START AVAILABLE RECORDS

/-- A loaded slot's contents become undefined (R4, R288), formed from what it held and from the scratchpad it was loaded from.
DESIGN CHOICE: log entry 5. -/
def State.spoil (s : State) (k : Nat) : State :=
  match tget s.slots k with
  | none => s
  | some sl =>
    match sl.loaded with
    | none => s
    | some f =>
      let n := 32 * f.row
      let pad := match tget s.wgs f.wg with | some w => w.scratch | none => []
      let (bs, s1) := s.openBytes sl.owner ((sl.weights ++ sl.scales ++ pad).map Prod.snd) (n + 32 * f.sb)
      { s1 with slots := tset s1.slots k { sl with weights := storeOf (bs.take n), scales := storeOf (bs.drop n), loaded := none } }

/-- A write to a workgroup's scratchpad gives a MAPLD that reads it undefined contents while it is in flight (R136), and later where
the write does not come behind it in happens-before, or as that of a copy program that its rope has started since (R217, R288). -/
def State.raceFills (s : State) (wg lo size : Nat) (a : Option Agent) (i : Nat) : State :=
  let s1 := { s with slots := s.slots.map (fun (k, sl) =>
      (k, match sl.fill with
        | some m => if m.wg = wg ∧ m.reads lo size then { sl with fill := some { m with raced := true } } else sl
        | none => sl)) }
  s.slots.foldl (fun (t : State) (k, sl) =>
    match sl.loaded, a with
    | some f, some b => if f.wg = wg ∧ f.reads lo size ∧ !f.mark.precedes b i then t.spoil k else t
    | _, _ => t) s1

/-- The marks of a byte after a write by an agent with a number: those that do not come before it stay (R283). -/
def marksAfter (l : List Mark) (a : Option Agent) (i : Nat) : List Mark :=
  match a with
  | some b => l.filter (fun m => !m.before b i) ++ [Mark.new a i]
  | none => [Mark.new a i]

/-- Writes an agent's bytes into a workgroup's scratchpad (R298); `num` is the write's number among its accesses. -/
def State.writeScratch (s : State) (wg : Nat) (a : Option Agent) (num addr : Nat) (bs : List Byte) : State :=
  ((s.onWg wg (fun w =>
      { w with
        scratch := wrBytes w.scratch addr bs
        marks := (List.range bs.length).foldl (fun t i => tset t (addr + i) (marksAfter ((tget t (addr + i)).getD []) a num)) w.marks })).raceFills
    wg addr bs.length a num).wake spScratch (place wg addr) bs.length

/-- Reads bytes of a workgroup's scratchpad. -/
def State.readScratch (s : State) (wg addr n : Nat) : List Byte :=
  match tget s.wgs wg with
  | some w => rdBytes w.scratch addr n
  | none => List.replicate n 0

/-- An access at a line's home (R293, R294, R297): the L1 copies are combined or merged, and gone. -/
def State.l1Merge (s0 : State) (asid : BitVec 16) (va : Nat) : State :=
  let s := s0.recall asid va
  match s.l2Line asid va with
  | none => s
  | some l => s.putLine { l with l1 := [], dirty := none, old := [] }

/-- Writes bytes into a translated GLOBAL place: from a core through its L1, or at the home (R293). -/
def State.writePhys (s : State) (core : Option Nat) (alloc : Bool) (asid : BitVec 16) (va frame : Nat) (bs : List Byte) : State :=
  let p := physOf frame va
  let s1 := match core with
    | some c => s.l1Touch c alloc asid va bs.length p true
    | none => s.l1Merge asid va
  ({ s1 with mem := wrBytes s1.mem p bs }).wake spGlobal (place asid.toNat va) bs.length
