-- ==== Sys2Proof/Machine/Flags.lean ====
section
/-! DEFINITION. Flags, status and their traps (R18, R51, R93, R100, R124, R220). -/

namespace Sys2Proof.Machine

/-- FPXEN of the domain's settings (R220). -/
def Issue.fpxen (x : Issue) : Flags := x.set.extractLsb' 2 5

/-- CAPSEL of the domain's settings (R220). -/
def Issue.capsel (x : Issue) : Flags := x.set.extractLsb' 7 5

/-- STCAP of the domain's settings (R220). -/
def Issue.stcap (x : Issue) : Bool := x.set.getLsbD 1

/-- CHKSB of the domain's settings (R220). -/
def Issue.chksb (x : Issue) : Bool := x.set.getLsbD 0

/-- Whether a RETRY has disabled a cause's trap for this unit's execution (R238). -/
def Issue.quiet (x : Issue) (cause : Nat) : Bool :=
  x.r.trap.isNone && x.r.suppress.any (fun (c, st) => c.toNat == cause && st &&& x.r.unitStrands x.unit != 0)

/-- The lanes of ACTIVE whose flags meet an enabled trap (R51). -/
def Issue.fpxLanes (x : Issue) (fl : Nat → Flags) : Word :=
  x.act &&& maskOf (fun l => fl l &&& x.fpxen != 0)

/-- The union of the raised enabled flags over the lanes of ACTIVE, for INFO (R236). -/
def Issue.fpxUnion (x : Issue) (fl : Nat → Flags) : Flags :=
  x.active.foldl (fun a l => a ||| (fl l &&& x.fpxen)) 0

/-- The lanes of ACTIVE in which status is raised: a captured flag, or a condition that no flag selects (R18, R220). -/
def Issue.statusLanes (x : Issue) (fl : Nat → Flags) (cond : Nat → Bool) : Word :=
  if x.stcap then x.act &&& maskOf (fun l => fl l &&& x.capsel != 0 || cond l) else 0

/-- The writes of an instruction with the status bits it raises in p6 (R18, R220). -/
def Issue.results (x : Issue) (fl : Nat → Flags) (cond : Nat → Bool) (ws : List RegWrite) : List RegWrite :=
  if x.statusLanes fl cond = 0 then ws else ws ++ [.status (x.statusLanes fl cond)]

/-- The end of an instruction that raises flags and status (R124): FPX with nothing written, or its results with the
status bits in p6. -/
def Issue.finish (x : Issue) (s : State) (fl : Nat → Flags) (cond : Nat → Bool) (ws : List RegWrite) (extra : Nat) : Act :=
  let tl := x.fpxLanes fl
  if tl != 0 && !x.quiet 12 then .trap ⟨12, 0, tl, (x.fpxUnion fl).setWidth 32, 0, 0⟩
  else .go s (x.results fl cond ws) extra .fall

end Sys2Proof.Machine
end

END AVAILABLE RECORDS

EXERCISE — Copy each line of the records that contains the word "raised".

RESPONSE —
/-- The union of the raised enabled flags over the lanes of ACTIVE, for INFO (R236). -/
/-- The lanes of ACTIVE in which status is raised: a captured flag, or a condition that no flag selects (R18, R220). -/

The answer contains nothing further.